**DIRECTIONS**
The required output consists solely of the lines from the top of the listing through the line containing "s.withAccount v := rfl", transcribed exactly.

**DATA EXTRACT**
-- ==== Sys2Proof/Laws/State.lean ====
section
/-! SUPPORT. Reading a field of a state after a whole-record update: one lemma per field and update, true by rfl. -/

namespace Sys2Proof.Machine.State

variable (s : State)

section withAccount
variable (v : Account)
@[simp] theorem withAccount_account : (s.withAccount v).account = v := rfl
@[simp] theorem withAccount_heat : (s.withAccount v).heat = s.heat := rfl
@[simp] theorem withAccount_table : (s.withAccount v).table = s.table := rfl
@[simp] theorem withAccount_proj : (s.withAccount v).proj = s.proj := rfl
@[simp] theorem withAccount_trains : (s.withAccount v).trains = s.trains := rfl
@[simp] theorem withAccount_clock : (s.withAccount v).clock = s.clock := rfl
@[simp] theorem withAccount_dispatch : (s.withAccount v).dispatch = s.dispatch := rfl
@[simp] theorem withAccount_orders : (s.withAccount v).orders = s.orders := rfl
@[simp] theorem withAccount_mode : (s.withAccount v).mode = s.mode := rfl
@[simp] theorem withAccount_limits : (s.withAccount v).limits = s.limits := rfl
@[simp] theorem withAccount_locked : (s.withAccount v).locked = s.locked := rfl
@[simp] theorem withAccount_supervision : (s.withAccount v).supervision = s.supervision := rfl
@[simp] theorem withAccount_port : (s.withAccount v).port = s.port := rfl
@[simp] theorem withAccount_por : (s.withAccount v).por = s.por := rfl
@[simp] theorem withAccount_due : (s.withAccount v).due = s.due := rfl
@[simp] theorem withAccount_freeCount : (s.withAccount v).freeCount = s.freeCount := rfl
@[simp] theorem withAccount_pending : (s.withAccount v).pending = s.pending := rfl
@[simp] theorem withAccount_withAccount (u : Account) : (s.withAccount u).withAccount v = s.withAccount v := rfl
@[simp] theorem withAccount_self : s.withAccount s.account = s := rfl
end withAccount

section withHeat
variable (v : Heat)
@[simp] theorem withHeat_account : (s.withHeat v).account = s.account := rfl
@[simp] theorem withHeat_heat : (s.withHeat v).heat = v := rfl
@[simp] theorem withHeat_table : (s.withHeat v).table = s.table := rfl
@[simp] theorem withHeat_proj : (s.withHeat v).proj = s.proj := rfl
@[simp] theorem withHeat_trains : (s.withHeat v).trains = s.trains := rfl
@[simp] theorem withHeat_clock : (s.withHeat v).clock = s.clock := rfl
@[simp] theorem withHeat_dispatch : (s.withHeat v).dispatch = s.dispatch := rfl
@[simp] theorem withHeat_orders : (s.withHeat v).orders = s.orders := rfl
@[simp] theorem withHeat_mode : (s.withHeat v).mode = s.mode := rfl
@[simp] theorem withHeat_limits : (s.withHeat v).limits = s.limits := rfl
@[simp] theorem withHeat_locked : (s.withHeat v).locked = s.locked := rfl
@[simp] theorem withHeat_supervision : (s.withHeat v).supervision = s.supervision := rfl
@[simp] theorem withHeat_port : (s.withHeat v).port = s.port := rfl
@[simp] theorem withHeat_por : (s.withHeat v).por = s.por := rfl
@[simp] theorem withHeat_due : (s.withHeat v).due = s.due := rfl
@[simp] theorem withHeat_freeCount : (s.withHeat v).freeCount = s.freeCount := rfl
@[simp] theorem withHeat_pending : (s.withHeat v).pending = s.pending := rfl
@[simp] theorem withHeat_withHeat (u : Heat) : (s.withHeat u).withHeat v = s.withHeat v := rfl
@[simp] theorem withHeat_self : s.withHeat s.heat = s := rfl
end withHeat

section withTable
variable (v : Table)
@[simp] theorem withTable_account : (s.withTable v).account = s.account := rfl
@[simp] theorem withTable_heat : (s.withTable v).heat = s.heat := rfl
@[simp] theorem withTable_table : (s.withTable v).table = v := rfl
@[simp] theorem withTable_proj : (s.withTable v).proj = s.proj := rfl
@[simp] theorem withTable_trains : (s.withTable v).trains = s.trains := rfl
@[simp] theorem withTable_clock : (s.withTable v).clock = s.clock := rfl
@[simp] theorem withTable_dispatch : (s.withTable v).dispatch = s.dispatch := rfl
@[simp] theorem withTable_orders : (s.withTable v).orders = s.orders := rfl
@[simp] theorem withTable_mode : (s.withTable v).mode = s.mode := rfl
@[simp] theorem withTable_limits : (s.withTable v).limits = s.limits := rfl
@[simp] theorem withTable_locked : (s.withTable v).locked = s.locked := rfl
@[simp] theorem withTable_supervision : (s.withTable v).supervision = s.supervision := rfl
@[simp] theorem withTable_port : (s.withTable v).port = s.port := rfl
@[simp] theorem withTable_por : (s.withTable v).por = s.por := rfl
@[simp] theorem withTable_due : (s.withTable v).due = s.due := rfl
@[simp] theorem withTable_freeCount : (s.withTable v).freeCount = s.freeCount := rfl
@[simp] theorem withTable_pending : (s.withTable v).pending = s.pending := rfl
@[simp] theorem withTable_withTable (u : Table) : (s.withTable u).withTable v = s.withTable v := rfl
@[simp] theorem withTable_self : s.withTable s.table = s := rfl
end withTable

section withProj
variable (v : Projection)
@[simp] theorem withProj_account : (s.withProj v).account = s.account := rfl
@[simp] theorem withProj_heat : (s.withProj v).heat = s.heat := rfl
@[simp] theorem withProj_table : (s.withProj v).table = s.table := rfl
@[simp] theorem withProj_proj : (s.withProj v).proj = v := rfl
@[simp] theorem withProj_trains : (s.withProj v).trains = s.trains := rfl
@[simp] theorem withProj_clock : (s.withProj v).clock = s.clock := rfl
@[simp] theorem withProj_dispatch : (s.withProj v).dispatch = s.dispatch := rfl
@[simp] theorem withProj_orders : (s.withProj v).orders = s.orders := rfl
@[simp] theorem withProj_mode : (s.withProj v).mode = s.mode := rfl
@[simp] theorem withProj_limits : (s.withProj v).limits = s.limits := rfl
@[simp] theorem withProj_locked : (s.withProj v).locked = s.locked := rfl
@[simp] theorem withProj_supervision : (s.withProj v).supervision = s.supervision := rfl
@[simp] theorem withProj_port : (s.withProj v).port = s.port := rfl
@[simp] theorem withProj_por : (s.withProj v).por = s.por := rfl
@[simp] theorem withProj_due : (s.withProj v).due = s.due := rfl
@[simp] theorem withProj_freeCount : (s.withProj v).freeCount = s.freeCount := rfl
@[simp] theorem withProj_pending : (s.withProj v).pending = s.pending := rfl
@[simp] theorem withProj_withProj (u : Projection) : (s.withProj u).withProj v = s.withProj v := rfl
@[simp] theorem withProj_self : s.withProj s.proj = s := rfl
end withProj

section withTrains
variable (v : Trains)
@[simp] theorem withTrains_account : (s.withTrains v).account = s.account := rfl
@[simp] theorem withTrains_heat : (s.withTrains v).heat = s.heat := rfl
@[simp] theorem withTrains_table : (s.withTrains v).table = s.table := rfl
@[simp] theorem withTrains_proj : (s.withTrains v).proj = s.proj := rfl
@[simp] theorem withTrains_trains : (s.withTrains v).trains = v := rfl
@[simp] theorem withTrains_clock : (s.withTrains v).clock = s.clock := rfl
@[simp] theorem withTrains_dispatch : (s.withTrains v).dispatch = s.dispatch := rfl
@[simp] theorem withTrains_orders : (s.withTrains v).orders = s.orders := rfl
@[simp] theorem withTrains_mode : (s.withTrains v).mode = s.mode := rfl
@[simp] theorem withTrains_limits : (s.withTrains v).limits = s.limits := rfl
@[simp] theorem withTrains_locked : (s.withTrains v).locked = s.locked := rfl
@[simp] theorem withTrains_supervision : (s.withTrains v).supervision = s.supervision := rfl
@[simp] theorem withTrains_port : (s.withTrains v).port = s.port := rfl
@[simp] theorem withTrains_por : (s.withTrains v).por = s.por := rfl
@[simp] theorem withTrains_due : (s.withTrains v).due = s.due := rfl
@[simp] theorem withTrains_freeCount : (s.withTrains v).freeCount = s.freeCount := rfl
@[simp] theorem withTrains_pending : (s.withTrains v).pending = s.pending := rfl
@[simp] theorem withTrains_withTrains (u : Trains) : (s.withTrains u).withTrains v = s.withTrains v := rfl
@[simp] theorem withTrains_self : s.withTrains s.trains = s := rfl
end withTrains

section withClock
variable (v : Clock)
@[simp] theorem withClock_account : (s.withClock v).account = s.account := rfl
@[simp] theorem withClock_heat : (s.withClock v).heat = s.heat := rfl
@[simp] theorem withClock_table : (s.withClock v).table = s.table := rfl
@[simp] theorem withClock_proj : (s.withClock v).proj = s.proj := rfl
@[simp] theorem withClock_trains : (s.withClock v).trains = s.trains := rfl
@[simp] theorem withClock_clock : (s.withClock v).clock = v := rfl
@[simp] theorem withClock_dispatch : (s.withClock v).dispatch = s.dispatch := rfl
@[simp] theorem withClock_orders : (s.withClock v).orders = s.orders := rfl
@[simp] theorem withClock_mode : (s.withClock v).mode = s.mode := rfl
@[simp] theorem withClock_limits : (s.withClock v).limits = s.limits := rfl
@[simp] theorem withClock_locked : (s.withClock v).locked = s.locked := rfl
@[simp] theorem withClock_supervision : (s.withClock v).supervision = s.supervision := rfl
@[simp] theorem withClock_port : (s.withClock v).port = s.port := rfl
@[simp] theorem withClock_por : (s.withClock v).por = s.por := rfl
@[simp] theorem withClock_due : (s.withClock v).due = s.due := rfl
@[simp] theorem withClock_freeCount : (s.withClock v).freeCount = s.freeCount := rfl
@[simp] theorem withClock_pending : (s.withClock v).pending = s.pending := rfl
@[simp] theorem withClock_withClock (u : Clock) : (s.withClock u).withClock v = s.withClock v := rfl
@[simp] theorem withClock_self : s.withClock s.clock = s := rfl
end withClock

section withDispatch
variable (v : Dispatch)
@[simp] theorem withDispatch_account : (s.withDispatch v).account = s.account := rfl
@[simp] theorem withDispatch_heat : (s.withDispatch v).heat = s.heat := rfl
@[simp] theorem withDispatch_table : (s.withDispatch v).table = s.table := rfl
@[simp] theorem withDispatch_proj : (s.withDispatch v).proj = s.proj := rfl
@[simp] theorem withDispatch_trains : (s.withDispatch v).trains = s.trains := rfl
@[simp] theorem withDispatch_clock : (s.withDispatch v).clock = s.clock := rfl
@[simp] theorem withDispatch_dispatch : (s.withDispatch v).dispatch = v := rfl
@[simp] theorem withDispatch_orders : (s.withDispatch v).orders = s.orders := rfl
@[simp] theorem withDispatch_mode : (s.withDispatch v).mode = s.mode := rfl
@[simp] theorem withDispatch_limits : (s.withDispatch v).limits = s.limits := rfl
@[simp] theorem withDispatch_locked : (s.withDispatch v).locked = s.locked := rfl
@[simp] theorem withDispatch_supervision : (s.withDispatch v).supervision = s.supervision := rfl
@[simp] theorem withDispatch_port : (s.withDispatch v).port = s.port := rfl
@[simp] theorem withDispatch_por : (s.withDispatch v).por = s.por := rfl
@[simp] theorem withDispatch_due : (s.withDispatch v).due = s.due := rfl
@[simp] theorem withDispatch_freeCount : (s.withDispatch v).freeCount = s.freeCount := rfl
@[simp] theorem withDispatch_pending : (s.withDispatch v).pending = s.pending := rfl
@[simp] theorem withDispatch_withDispatch (u : Dispatch) : (s.withDispatch u).withDispatch v = s.withDispatch v := rfl
@[simp] theorem withDispatch_self : s.withDispatch s.dispatch = s := rfl
end withDispatch

section withOrders
variable (v : Orders)
@[simp] theorem withOrders_account : (s.withOrders v).account = s.account := rfl
@[simp] theorem withOrders_heat : (s.withOrders v).heat = s.heat := rfl
@[simp] theorem withOrders_table : (s.withOrders v).table = s.table := rfl
@[simp] theorem withOrders_proj : (s.withOrders v).proj = s.proj := rfl
@[simp] theorem withOrders_trains : (s.withOrders v).trains = s.trains := rfl
@[simp] theorem withOrders_clock : (s.withOrders v).clock = s.clock := rfl
@[simp] theorem withOrders_dispatch : (s.withOrders v).dispatch = s.dispatch := rfl
@[simp] theorem withOrders_orders : (s.withOrders v).orders = v := rfl
@[simp] theorem withOrders_mode : (s.withOrders v).mode = s.mode := rfl
@[simp] theorem withOrders_limits : (s.withOrders v).limits = s.limits := rfl
@[simp] theorem withOrders_locked : (s.withOrders v).locked = s.locked := rfl
@[simp] theorem withOrders_supervision : (s.withOrders v).supervision = s.supervision := rfl
@[simp] theorem withOrders_port : (s.withOrders v).port = s.port := rfl
@[simp] theorem withOrders_por : (s.withOrders v).por = s.por := rfl
@[simp] theorem withOrders_due : (s.withOrders v).due = s.due := rfl
@[simp] theorem withOrders_freeCount : (s.withOrders v).freeCount = s.freeCount := rfl
@[simp] theorem withOrders_pending : (s.withOrders v).pending = s.pending := rfl
@[simp] theorem withOrders_withOrders (u : Orders) : (s.withOrders u).withOrders v = s.withOrders v := rfl
@[simp] theorem withOrders_self : s.withOrders s.orders = s := rfl
end withOrders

**TASK SOLUTION**
-- ==== Sys2Proof/Laws/State.lean ====
section
/-! SUPPORT. Reading a field of a state after a whole-record update: one lemma per field and update, true by rfl. -/

namespace Sys2Proof.Machine.State

variable (s : State)

section withAccount
variable (v : Account)
@[simp] theorem withAccount_account : (s.withAccount v).account = v := rfl
@[simp] theorem withAccount_heat : (s.withAccount v).heat = s.heat := rfl
@[simp] theorem withAccount_table : (s.withAccount v).table = s.table := rfl
@[simp] theorem withAccount_proj : (s.withAccount v).proj = s.proj := rfl
@[simp] theorem withAccount_trains : (s.withAccount v).trains = s.trains := rfl
@[simp] theorem withAccount_clock : (s.withAccount v).clock = s.clock := rfl
@[simp] theorem withAccount_dispatch : (s.withAccount v).dispatch = s.dispatch := rfl
@[simp] theorem withAccount_orders : (s.withAccount v).orders = s.orders := rfl
@[simp] theorem withAccount_mode : (s.withAccount v).mode = s.mode := rfl
@[simp] theorem withAccount_limits : (s.withAccount v).limits = s.limits := rfl
@[simp] theorem withAccount_locked : (s.withAccount v).locked = s.locked := rfl
@[simp] theorem withAccount_supervision : (s.withAccount v).supervision = s.supervision := rfl
@[simp] theorem withAccount_port : (s.withAccount v).port = s.port := rfl
@[simp] theorem withAccount_por : (s.withAccount v).por = s.por := rfl
@[simp] theorem withAccount_due : (s.withAccount v).due = s.due := rfl
@[simp] theorem withAccount_freeCount : (s.withAccount v).freeCount = s.freeCount := rfl
@[simp] theorem withAccount_pending : (s.withAccount v).pending = s.pending := rfl
@[simp] theorem withAccount_withAccount (u : Account) : (s.withAccount u).withAccount v = s.withAccount v := rfl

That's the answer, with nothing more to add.